◆ Stored data ◆
/-- A register write never reaches register 0, and marks its register written (R21, R35). -/
theorem State.SetsOnly.keeps {s t : State} {d : Reg} {v : Word} (h : s.SetsOnly t d v) (hc : t.config = s.config) :
    s.Keeps t where
  config := hc
  zeroReg := by rw [h.reg, if_neg fun hd => hd.2 rfl]
  written r hr := by rw [h.written, hr, ite_self]

section Keeps

variable (s : State)

/-- An operation that leaves the registers and the configuration alone. -/
theorem State.keeps_of_regs_eq (t : State) (hr : t.regs = s.regs) (hw : t.written = s.written)
    (hc : t.config = s.config) : s.Keeps t :=
  State.SameRegs.keeps ⟨fun r => congrArg (·[r]) hr, fun r => congrArg (·[r]) hw⟩ hc

theorem State.keeps_setReg (i : Reg) (v : Word) : s.Keeps (s.setReg i v) := (s.setReg_setsOnly i v).keeps rfl

theorem State.keeps_fatal (reason : HaltReason) : s.Keeps (s.fatal reason) := s.keeps_of_regs_eq _ rfl rfl rfl

theorem State.keeps_transfer (target : Word) : s.Keeps (s.transfer target) :=
  have ⟨hregs, _, _, hfixed, _⟩ := transfer_frame s target
  hregs.keeps hfixed.config

theorem State.keeps_trapEntry : s.Keeps s.trapEntry :=
  ((s.keeps_setReg 30 _).trans (State.keeps_setReg _ 31 _)).trans (State.keeps_of_regs_eq _ _ rfl rfl rfl)

theorem State.keeps_hostAnswer (svc : Service) : s.Keeps (s.hostAnswer svc) := by
  obtain ⟨a, bytes, v, ha, -, -, -⟩ := hostAnswer_eq s svc
  rw [ha]
  exact (s.keeps_of_regs_eq { s with mem := Memory.writeBytes s.mem a bytes } rfl rfl rfl).trans (State.keeps_setReg _ 1 v)

theorem State.keeps_callHost (num : Word) : s.Keeps (s.callHost num) := by
  rcases callHost_cases s num with ⟨-, e⟩ | ⟨-, e⟩ | ⟨svc, -, -, ⟨-, e⟩ | ⟨-, e⟩⟩ <;> rw [e]
  · exact s.keeps_of_regs_eq _ rfl rfl rfl
  · exact s.keeps_of_regs_eq _ rfl rfl rfl
  · exact s.keeps_fatal _
  · exact (s.keeps_hostAnswer svc).trans (State.keeps_of_regs_eq _ _ rfl rfl rfl)

theorem State.keeps_afterTrap (f : RegForm) : s.Keeps (s.afterTrap f) := by
  rcases afterTrap_cases s f with e | ⟨-, e⟩ | ⟨num, -, -, e⟩ <;> rw [e]
  · exact s.keeps_fatal _
  · exact s.keeps_fatal _
  · exact s.keeps_callHost num

end Keeps

/-- Every shape an instruction ends in keeps the configuration, register 0 and the marks of written registers. -/
theorem ExecTo.keeps {s t : State} {i : Instr} (h : ExecTo s i t) : s.Keeps t := by
  cases h with
  | compute _ d v sr => exact (s.keeps_setReg d v).trans (State.keeps_of_regs_eq _ _ rfl rfl rfl)
  | load _ ea n sp d v sr =>
    have hrecord := s.keeps_of_regs_eq (s.recordCheck (s.checkAccess ea n sp) ea) rfl rfl rfl
    exact (hrecord.trans (State.keeps_setReg _ d v)).trans (State.keeps_of_regs_eq _ _ rfl rfl rfl)
  | store => exact s.keeps_of_regs_eq _ rfl rfl rfl
  | taken _ target => exact s.keeps_transfer target
  | notTaken => exact s.keeps_of_regs_eq _ rfl rfl rfl
  | checked => exact s.keeps_fatal _
  | illegal => exact s.keeps_fatal _
  | bsr link off => exact (s.keeps_setReg link _).trans (State.keeps_transfer _ _)
  | jsr f =>
    have hrestore := State.keeps_of_regs_eq (s.writeLink f.dst) ((s.writeLink f.dst).restoreIe f.c) rfl rfl rfl
    exact ((s.keeps_setReg f.dst _).trans hrestore).trans (State.keeps_transfer _ _)
  | trap0 => exact s.keeps_trapEntry.trans (State.keeps_fatal _ _)
  | trap f => exact s.keeps_trapEntry.trans (State.keeps_afterTrap _ f)
  | unread => exact s.keeps_fatal _
  | refuse => exact s.keeps_of_regs_eq _ rfl rfl rfl

/-! ### The error log (R32, R233) -/

/-- An instruction appends to the error log what one access check records, which is nothing where no check failed. -/
theorem ExecTo.memErrLog_eq {s t : State} {i : Instr} (h : ExecTo s i t) :
    ∃ err ea, t.memErrLog = (s.recordCheck err ea).memErrLog := by
  have unchanged (e : t.memErrLog = s.memErrLog) :
      ∃ err ea, t.memErrLog = (s.recordCheck err ea).memErrLog := ⟨none, 0, by simp [e]⟩
  cases h with
  | compute => exact unchanged rfl
  | load _ ea n sp => exact ⟨s.checkAccess ea n sp, ea, rfl⟩
  | store _ ea n sp => exact ⟨s.checkAccess ea n sp, ea, rfl⟩
  | taken _ target =>
    obtain ⟨-, -, -, -, hlog⟩ := transfer_frame s target
    exact unchanged hlog
  | notTaken => exact unchanged rfl
  | checked => exact unchanged rfl
  | illegal => exact unchanged rfl
  | bsr link off =>
    obtain ⟨-, -, -, -, hlog⟩ := transfer_frame (s.writeLink link) (s.relativeTarget off)
    exact unchanged hlog
  | jsr f =>
    obtain ⟨-, -, -, -, hlog⟩ :=
      transfer_frame ((s.writeLink f.dst).restoreIe f.c) (s.reg f.src1 + 4 * s.op2 f.src2)
    exact unchanged hlog
  | trap0 => exact unchanged rfl
  | trap f =>
    obtain ⟨-, -, hlog, -⟩ := afterTrap_frame s.trapEntry f
    exact unchanged hlog
  | unread => exact unchanged rfl
  | refuse => exact unchanged rfl

/-! ### The status register (R26, R111, R196, R211) -/

theorem FlagsWritten.refl (i : Instr) (sr : StatusReg) : FlagsWritten i sr sr :=
  ⟨rfl, rfl, fun _ => rfl, fun _ => ⟨rfl, rfl⟩⟩

/-- What an instruction leaves in the status register: a trap what its entry wrote, a JSR that could read its operands the
restored IE, every other the flags of its family. -/
theorem ExecTo.sr_cases {s t : State} {i : Instr} (h : ExecTo s i t) :
    (i.isTrap = true ∧ t.sr = s.trapSr) ∨
    (∃ f, i = .jsr f ∧ s.canRead i.sources = true ∧ t.sr = if f.c then { s.sr with ie := s.sr.pie } else s.sr) ∨
    (i.isTrap = false ∧ (i.isJsr && s.canRead i.sources) = false ∧ FlagsWritten i s.sr t.sr) := by
  have kept (trap : i.isTrap = false) (jsr : i.isJsr = false) (flags : FlagsWritten i s.sr t.sr) :
      i.isTrap = false ∧ (i.isJsr && s.canRead i.sources) = false ∧ FlagsWritten i s.sr t.sr :=
    ⟨trap, by rw [jsr, Bool.false_and], flags⟩
  have unchanged (e : t.sr = s.sr) : FlagsWritten i s.sr t.sr := e ▸ FlagsWritten.refl i s.sr
  cases h with
  | compute _ _ _ _ flags _ trap jsr => exact .inr (.inr (kept trap jsr flags))
  | load _ _ _ _ _ _ _ flags _ trap jsr => exact .inr (.inr (kept trap jsr flags))
  | store _ _ _ _ _ _ flags _ _ trap jsr => exact .inr (.inr (kept trap jsr flags))
  | taken _ target _ _ _ trap jsr =>
    obtain ⟨-, hsr, -⟩ := transfer_frame s target
    exact .inr (.inr (kept trap jsr (unchanged hsr)))
  | notTaken _ _ trap jsr => exact .inr (.inr (kept trap jsr (unchanged rfl)))
  | checked _ _ _ trap jsr => exact .inr (.inr (kept trap jsr (unchanged rfl)))
  | illegal => exact .inr (.inr (kept rfl rfl (unchanged rfl)))
  | bsr link off =>
    obtain ⟨-, hsr, -⟩ := transfer_frame (s.writeLink link) (s.relativeTarget off)
    exact .inr (.inr (kept rfl rfl (unchanged hsr)))
  | jsr f src =>
    obtain ⟨-, hsr, -⟩ := transfer_frame ((s.writeLink f.dst).restoreIe f.c) (s.reg f.src1 + 4 * s.op2 f.src2)
    exact .inr (.inl ⟨f, rfl, src, hsr⟩)
  | trap0 =>
    obtain ⟨⟨hsr, -⟩, -⟩ := trapSaved_fatal s .illegalOpcode
    exact .inl ⟨rfl, hsr⟩
  | trap f =>
    obtain ⟨hsr, -⟩ := afterTrap_frame s.trapEntry f
    obtain ⟨⟨hentry, -⟩, -⟩ := trapSaved_fatal s .illegalOpcode
    exact .inl ⟨rfl, hsr.trans hentry⟩
  | unread _ src trap => exact .inr (.inr ⟨trap, by rw [src, Bool.and_false], unchanged rfl⟩)
  | refuse _ _ trap jsr => exact .inr (.inr (kept trap jsr (unchanged rfl)))

/-! ### Reading an unwritten register (R35, log 12) -/

/-- An instruction with registers to read reads them first, and does nothing before. -/
theorem exec_eq_guardReads (i : Instr) (s : State) (h : i.sources ≠ []) :
    ∃ after, exec i s = .next (s.guardReads i.sources after) := by
  cases i with
  | lea f | leas f | subr f | xor f | xorn f | add f | sub f | addc f | subc f | and f | andn f | or f | orn f
  | ld f | ldh f | lduh f | sth f | st f | ldb f | ldub f | stb f | ashr f | lshr f | ashl f | rotl f | jsr f =>
    exact ⟨_, rfl⟩
  | trap0 _ | bsp _ | bmz _ | bgt _ | ble _ | bge _ | blt _ | bhi _ | bls _ | bcc _ | bcs _ | bpl _ | bmi _ | bne _
  | beq _ | bvc _ | bvs _ | bccIllegal _ _ | bsr _ _ | op1C _ | op1D _ | trap _ =>
    exact absurd rfl h

theorem State.guardReads_of_cannotRead (s : State) (rs : List Reg) (after : State) (h : s.canRead rs = false) :
    s.guardReads rs after = s.fatal .unwrittenRegister := by
  simp [State.guardReads, h]

/-- An instruction that reads a register it may not halts where it stands. -/
theorem exec_of_cannotRead (i : Instr) (s : State) (h : s.canRead i.sources = false) :
    exec i s = .next (s.fatal .unwrittenRegister) := by
  have hsources : i.sources ≠ [] := by
    intro e
    rw [e] at h
    cases h
  obtain ⟨after, hexec⟩ := exec_eq_guardReads i s hsources
  rw [hexec, s.guardReads_of_cannotRead _ _ h]

/-- A TRAP reads no register for its number but one of r1 to r5, which its entry does not write (R212). -/
theorem trapSources_range (src2 : Operand2) : ∀ r ∈ trapSources src2, r.val < 30 := by
  cases src2 with
  | imm v => exact fun r hr => absurd hr List.not_mem_nil
  | reg r =>
    rw [trapSources]
    split
    · simp only [List.mem_singleton, forall_eq]
      omega
    · exact fun q hq => absurd hq List.not_mem_nil

/-- The host's arguments stand in r1 to r3 (R245). -/
theorem Service.args_range (svc : Service) : ∀ r ∈ Service.args svc, r ≠ 0 ∧ r.val < 30 := by
  cases svc <;> decide

/-- A TRAP whose number register may not be read halts right after its entry (R35, R212). -/
theorem afterTrap_of_cannotReadNumber (s : State) (f : RegForm)
    (hlimit : (encode (.trap f)).toNat ≤ s.config.trapWordLimit.toNat) (hread : s.canRead (trapSources f.src2) = false) :
    s.trapEntry.trapHangs f = false ∧ s.trapEntry.afterTrap f = s.trapEntry.fatal .unwrittenRegister := by
  have hentryLimit : s.trapEntry.trapWordTooLarge f = false := decide_eq_false (Nat.not_lt.mpr hlimit)
  have hentryRead : s.trapEntry.canRead (trapSources f.src2) = false :=
    (trapEntry_canRead s _ (trapSources_range f.src2)).trans hread
  constructor
  · unfold State.trapHangs
    split
    · rfl
    · rw [hentryRead, Bool.and_false, Bool.false_and]
  · unfold State.afterTrap
    rw [hentryLimit, State.guardReads_of_cannotRead _ _ _ hentryRead]
    rfl

/-- A call that hangs was able to read its arguments (R245, R35). -/
theorem callHangs_canRead (e : State) (num : Word) (svc : Service) (hsvc : Config.serviceOf e.config num = some svc)
    (h : e.callHangs num = true) : e.canRead (Service.args svc) = true := by
  unfold State.callHangs at h
  rw [hsvc] at h
  cases svc with
  | fgets | fgetc =>
    simp only [Bool.and_eq_true] at h
    simp only [h]
  | exit | fflush | fputs | fputc => cases h

/-- A call whose service may not read its arguments neither hangs nor is answered (R35, R245). -/
theorem callHost_of_cannotReadArgs (e : State) (num : Word) (svc : Service)
    (hsvc : Config.serviceOf e.config num = some svc) (hread : e.canRead (Service.args svc) = false) :
    e.callHangs num = false ∧ e.callHost num = e.fatal .unwrittenRegister := by
  constructor
  · by_contra hhangs
    rw [Bool.not_eq_false] at hhangs
    rw [callHangs_canRead e num svc hsvc hhangs] at hread
    cases hread
  · rcases callHost_cases e num with ⟨hnone, -⟩ | ⟨hexit, -⟩ | ⟨svc', -, hsvc', ⟨-, e'⟩ | ⟨hread', -⟩⟩
    · rw [hsvc] at hnone
      cases hnone
    · rw [hsvc] at hexit
      cases hexit
      cases hread
    · exact e'
    · rw [hsvc] at hsvc'
      cases hsvc'
      rw [hread] at hread'
      cases hread'

/-- A TRAP that hands a number to the host is inside its word limit, may read its number's register and resolves to that
number (R212, R213). -/
theorem State.TrapNumber.resolves {s : State} {f : RegForm} {num : Word} (h : s.TrapNumber f num) :
    s.canRead (trapSources f.src2) = true ∧ s.syscallNumber f.src2 = some num := by
  obtain ⟨-, hnum⟩ := h
  cases hsrc : f.src2 with
  | reg r =>
    rw [hsrc] at hnum
    obtain ⟨hlow, hhigh, hread, rfl, hne⟩ := hnum
    constructor
    · simp [trapSources, State.canRead, hlow, hhigh, hread]
    · rw [State.syscallNumber, if_pos ⟨hlow, hhigh, hne⟩]
  | imm v =>
    rw [hsrc] at hnum
    obtain ⟨hlow, hhigh, hval⟩ := hnum
    refine ⟨rfl, ?_⟩
    have hv : v.setWidth 32 = num := by
      apply BitVec.eq_of_toNat_eq
      rw [BitVec.toNat_setWidth_of_le (by decide), hval]
    rw [State.syscallNumber, if_pos ⟨hlow, hhigh⟩, hv]

/-- A TRAP whose number's service may not read its arguments halts right after its entry (R35, R245). -/
theorem afterTrap_of_cannotReadArgs (s : State) (f : RegForm) (num : Word) (svc : Service) (hnum : s.TrapNumber f num)
    (hsvc : Config.serviceOf s.config num = some svc) (hread : s.canRead (Service.args svc) = false) :
    s.trapEntry.trapHangs f = false ∧ s.trapEntry.afterTrap f = s.trapEntry.fatal .unwrittenRegister := by
  have hlimit : s.trapEntry.trapWordTooLarge f = false := decide_eq_false (Nat.not_lt.mpr hnum.1)
  obtain ⟨hsources, hsyscall⟩ := hnum.resolves
  have hentrySyscall := (trapEntry_syscallNumber s f.src2).trans hsyscall
  have hentrySources : s.trapEntry.canRead (trapSources f.src2) = true :=
    (trapEntry_canRead s _ (trapSources_range f.src2)).trans hsources
  have hentryArgs : s.trapEntry.canRead (Service.args svc) = false :=
    (trapEntry_canRead s _ fun r hr => (Service.args_range svc r hr).2).trans hread
  obtain ⟨hhangs, hcall⟩ := callHost_of_cannotReadArgs s.trapEntry num svc hsvc hentryArgs
  constructor
  · simp only [State.trapHangs, hentrySyscall, hhangs, Bool.false_and]
  · simp only [State.afterTrap, hlimit, Bool.false_eq_true, if_false, State.guardReads_of_canRead _ _ _ hentrySources,
      State.resolveTrap, hentrySyscall, hcall]

/-- A TRAP that halts right after its entry has made the entry's writes and no other (R211, R232). -/
theorem exec_trap_of_afterTrap_fatal (s : State) (f : RegForm) (reason : HaltReason)
    (hhangs : s.trapEntry.trapHangs f = false) (hafter : s.trapEntry.afterTrap f = s.trapEntry.fatal reason) :
    ∃ t, exec (.trap f) s = .next t ∧ s.TrapSaved t ∧ s.SameR1 t ∧ t.runState = .halted reason ∧
      s.SamePipeline t ∧ s.SameMemory t ∧ s.SameFixed t ∧ t.memErrLog = s.memErrLog := by
  obtain ⟨hsaved, hr1⟩ := trapSaved_fatal s reason
  have hexec : exec (.trap f) s = .next (s.trapEntry.fatal reason) := by
    show execTrap f s = _
    rw [execTrap, hhangs, hafter]
    rfl
  exact ⟨_, hexec, hsaved, hr1, rfl, ⟨rfl, rfl, rfl⟩, fun _ => rfl, ⟨rfl, rfl, rfl⟩, rfl⟩

/-! ### The step -/

/-- Every next state of a step is a fetch that halted, or has the shape of the decoded instruction (R180, R81, R82). -/
theorem step_to (s t : State) (h : step s = .next t) :
    (∃ reason, t = s.fatal reason) ∨ ExecTo s (decodeWord s.fetchWord) t := by
  obtain ⟨-, ⟨-, e⟩ | ⟨-, -, e⟩ | ⟨-, -, e⟩⟩ := step_next s t h
  · exact .inl ⟨_, e⟩
  · exact .inl ⟨_, e⟩
  · exact .inr (exec_next _ s t e)

/-- What no instruction undoes, no step undoes. -/
theorem step_keeps (s t : State) (h : step s = .next t) : s.Keeps t := by
  rcases step_to s t h with ⟨reason, rfl⟩ | he
  · exact s.keeps_fatal reason
  · exact he.keeps

end Sys2Proof.Machine

namespace Sys2Proof.Proofs

open Sys2Proof Sys2Proof.Machine

/-- Settles O12: each shape an instruction can end in keeps the invariant, and so does a fetch that halts. -/
theorem everyStepKeepsTheInvariant : Obligations.EveryStepKeepsTheInvariant := by
  intro s t hs h
  rcases step_to s t h with ⟨reason, rfl⟩ | he
  · exact hs.fatal reason
  · exact hs.execTo he

/-- Settles O13: what a canonical memory reads says what it lists, and its addresses say in which order. -/
theorem canonicalMemoriesThatReadAlikeAreEqual : Obligations.CanonicalMemoriesThatReadAlikeAreEqual := by
  intro m m' hm hm' hread
  refine Memory.eq_of_mem_iff m m' hm hm' fun ⟨x, v⟩ => ?_
  rw [Memory.mem_iff_read m hm, Memory.mem_iff_read m' hm', hread]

◆ WHAT TO WORK ON ◆
Return each line of the data that contains the string "unread".

◆ SOLUTION TO THIS TASK ◆
  | unread => exact s.keeps_fatal _
  | unread => exact unchanged rfl
  | unread _ src trap => exact .inr (.inr ⟨trap, by rw [src, Bool.and_false], unchanged rfl⟩)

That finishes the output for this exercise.